From the listing below, reproduce word for word the part that opens with the line containing "have hn : n < 312 := List.mem_range.mp hn" and closes with the line containing "rw [rotl_bit x"; reproduce nothing else.
┄┄┄┄┄┄
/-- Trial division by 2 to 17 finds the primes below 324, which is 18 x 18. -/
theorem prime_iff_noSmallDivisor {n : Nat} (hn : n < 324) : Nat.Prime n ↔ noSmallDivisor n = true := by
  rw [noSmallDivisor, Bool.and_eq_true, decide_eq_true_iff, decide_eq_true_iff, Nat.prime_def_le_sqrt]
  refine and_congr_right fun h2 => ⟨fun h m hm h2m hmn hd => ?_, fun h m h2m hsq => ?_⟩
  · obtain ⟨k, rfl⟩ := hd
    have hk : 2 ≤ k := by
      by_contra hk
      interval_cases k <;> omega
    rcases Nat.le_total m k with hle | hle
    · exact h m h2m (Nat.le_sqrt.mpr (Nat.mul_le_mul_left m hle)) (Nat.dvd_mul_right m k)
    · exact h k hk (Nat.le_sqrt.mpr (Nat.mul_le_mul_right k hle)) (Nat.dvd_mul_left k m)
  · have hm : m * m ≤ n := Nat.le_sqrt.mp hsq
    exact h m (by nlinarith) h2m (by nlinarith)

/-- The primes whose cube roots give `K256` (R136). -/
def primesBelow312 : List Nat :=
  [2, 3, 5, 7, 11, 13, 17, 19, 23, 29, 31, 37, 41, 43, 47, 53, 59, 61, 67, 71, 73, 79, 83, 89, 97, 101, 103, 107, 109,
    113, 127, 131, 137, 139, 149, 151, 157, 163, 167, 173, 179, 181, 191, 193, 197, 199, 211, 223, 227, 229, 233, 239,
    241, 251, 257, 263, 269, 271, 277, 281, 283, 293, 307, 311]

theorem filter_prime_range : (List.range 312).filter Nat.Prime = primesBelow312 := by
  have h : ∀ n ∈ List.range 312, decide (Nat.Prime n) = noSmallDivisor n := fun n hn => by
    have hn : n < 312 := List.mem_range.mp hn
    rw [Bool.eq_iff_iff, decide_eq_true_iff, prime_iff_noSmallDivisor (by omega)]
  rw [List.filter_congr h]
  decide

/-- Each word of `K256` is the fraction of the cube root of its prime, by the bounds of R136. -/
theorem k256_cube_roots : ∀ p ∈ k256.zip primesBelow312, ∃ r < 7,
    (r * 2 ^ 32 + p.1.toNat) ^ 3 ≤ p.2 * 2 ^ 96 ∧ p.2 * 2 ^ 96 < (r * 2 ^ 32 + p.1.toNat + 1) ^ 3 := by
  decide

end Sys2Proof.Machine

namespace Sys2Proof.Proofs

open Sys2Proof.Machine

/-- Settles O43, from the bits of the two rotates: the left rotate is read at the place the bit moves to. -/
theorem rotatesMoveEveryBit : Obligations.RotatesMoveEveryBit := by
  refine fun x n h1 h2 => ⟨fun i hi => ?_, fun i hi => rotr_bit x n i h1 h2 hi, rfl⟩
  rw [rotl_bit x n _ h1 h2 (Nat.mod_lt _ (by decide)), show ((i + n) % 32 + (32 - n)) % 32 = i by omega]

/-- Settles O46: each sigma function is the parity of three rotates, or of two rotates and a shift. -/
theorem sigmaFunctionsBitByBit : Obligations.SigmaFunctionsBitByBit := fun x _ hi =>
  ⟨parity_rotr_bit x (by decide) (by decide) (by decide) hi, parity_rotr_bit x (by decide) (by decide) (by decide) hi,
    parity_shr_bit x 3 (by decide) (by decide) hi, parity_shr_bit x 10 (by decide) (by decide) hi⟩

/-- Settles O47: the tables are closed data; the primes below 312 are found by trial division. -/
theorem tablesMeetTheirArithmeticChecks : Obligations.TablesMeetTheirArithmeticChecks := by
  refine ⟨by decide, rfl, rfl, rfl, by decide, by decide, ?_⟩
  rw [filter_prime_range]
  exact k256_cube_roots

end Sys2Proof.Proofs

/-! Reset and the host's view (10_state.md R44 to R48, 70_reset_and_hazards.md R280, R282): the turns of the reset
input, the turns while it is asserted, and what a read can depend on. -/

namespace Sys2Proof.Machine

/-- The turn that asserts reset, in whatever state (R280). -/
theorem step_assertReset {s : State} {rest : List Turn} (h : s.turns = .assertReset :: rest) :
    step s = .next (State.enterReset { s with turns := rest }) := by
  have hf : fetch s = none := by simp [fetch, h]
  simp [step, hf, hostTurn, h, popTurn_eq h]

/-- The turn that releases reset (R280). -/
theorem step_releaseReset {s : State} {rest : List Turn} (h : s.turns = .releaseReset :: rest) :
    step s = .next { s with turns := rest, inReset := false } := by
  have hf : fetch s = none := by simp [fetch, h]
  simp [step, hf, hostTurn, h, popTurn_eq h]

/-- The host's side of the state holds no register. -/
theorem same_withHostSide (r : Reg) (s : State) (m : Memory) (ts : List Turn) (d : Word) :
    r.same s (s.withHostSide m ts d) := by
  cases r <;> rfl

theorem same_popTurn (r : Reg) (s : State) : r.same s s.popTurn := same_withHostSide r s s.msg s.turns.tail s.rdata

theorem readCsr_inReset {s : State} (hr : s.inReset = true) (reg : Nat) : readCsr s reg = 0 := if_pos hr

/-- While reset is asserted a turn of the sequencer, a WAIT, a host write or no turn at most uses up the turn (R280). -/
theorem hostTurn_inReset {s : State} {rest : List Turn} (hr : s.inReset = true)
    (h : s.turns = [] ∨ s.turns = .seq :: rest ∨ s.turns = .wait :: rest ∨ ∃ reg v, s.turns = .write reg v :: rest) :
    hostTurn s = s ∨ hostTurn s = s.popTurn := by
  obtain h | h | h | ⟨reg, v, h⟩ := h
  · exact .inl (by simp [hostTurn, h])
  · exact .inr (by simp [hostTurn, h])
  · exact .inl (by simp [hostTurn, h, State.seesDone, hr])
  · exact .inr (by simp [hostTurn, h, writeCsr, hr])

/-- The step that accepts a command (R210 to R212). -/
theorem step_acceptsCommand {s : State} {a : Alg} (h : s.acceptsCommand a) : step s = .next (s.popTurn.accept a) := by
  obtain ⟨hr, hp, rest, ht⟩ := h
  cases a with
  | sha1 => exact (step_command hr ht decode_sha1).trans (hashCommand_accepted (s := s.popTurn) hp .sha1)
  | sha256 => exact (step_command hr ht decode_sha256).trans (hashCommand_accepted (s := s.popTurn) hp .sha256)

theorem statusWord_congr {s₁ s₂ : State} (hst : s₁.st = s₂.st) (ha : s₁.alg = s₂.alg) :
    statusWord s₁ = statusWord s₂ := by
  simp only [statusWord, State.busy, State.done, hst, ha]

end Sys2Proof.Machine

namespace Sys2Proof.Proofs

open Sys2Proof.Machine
┄┄┄┄┄┄
SOLUTION TO THIS EXERCISE:
    have hn : n < 312 := List.mem_range.mp hn
    rw [Bool.eq_iff_iff, decide_eq_true_iff, prime_iff_noSmallDivisor (by omega)]
  rw [List.filter_congr h]
  decide

/-- Each word of `K256` is the fraction of the cube root of its prime, by the bounds of R136. -/
theorem k256_cube_roots : ∀ p ∈ k256.zip primesBelow312, ∃ r < 7,
    (r * 2 ^ 32 + p.1.toNat) ^ 3 ≤ p.2 * 2 ^ 96 ∧ p.2 * 2 ^ 96 < (r * 2 ^ 32 + p.1.toNat + 1) ^ 3 := by
  decide

end Sys2Proof.Machine

namespace Sys2Proof.Proofs

open Sys2Proof.Machine

/-- Settles O43, from the bits of the two rotates: the left rotate is read at the place the bit moves to. -/
theorem rotatesMoveEveryBit : Obligations.RotatesMoveEveryBit := by
  refine fun x n h1 h2 => ⟨fun i hi => ?_, fun i hi => rotr_bit x n i h1 h2 hi, rfl⟩
  rw [rotl_bit x n _ h1 h2 (Nat.mod_lt _ (by decide)), show ((i + n) % 32 + (32 - n)) % 32 = i by omega]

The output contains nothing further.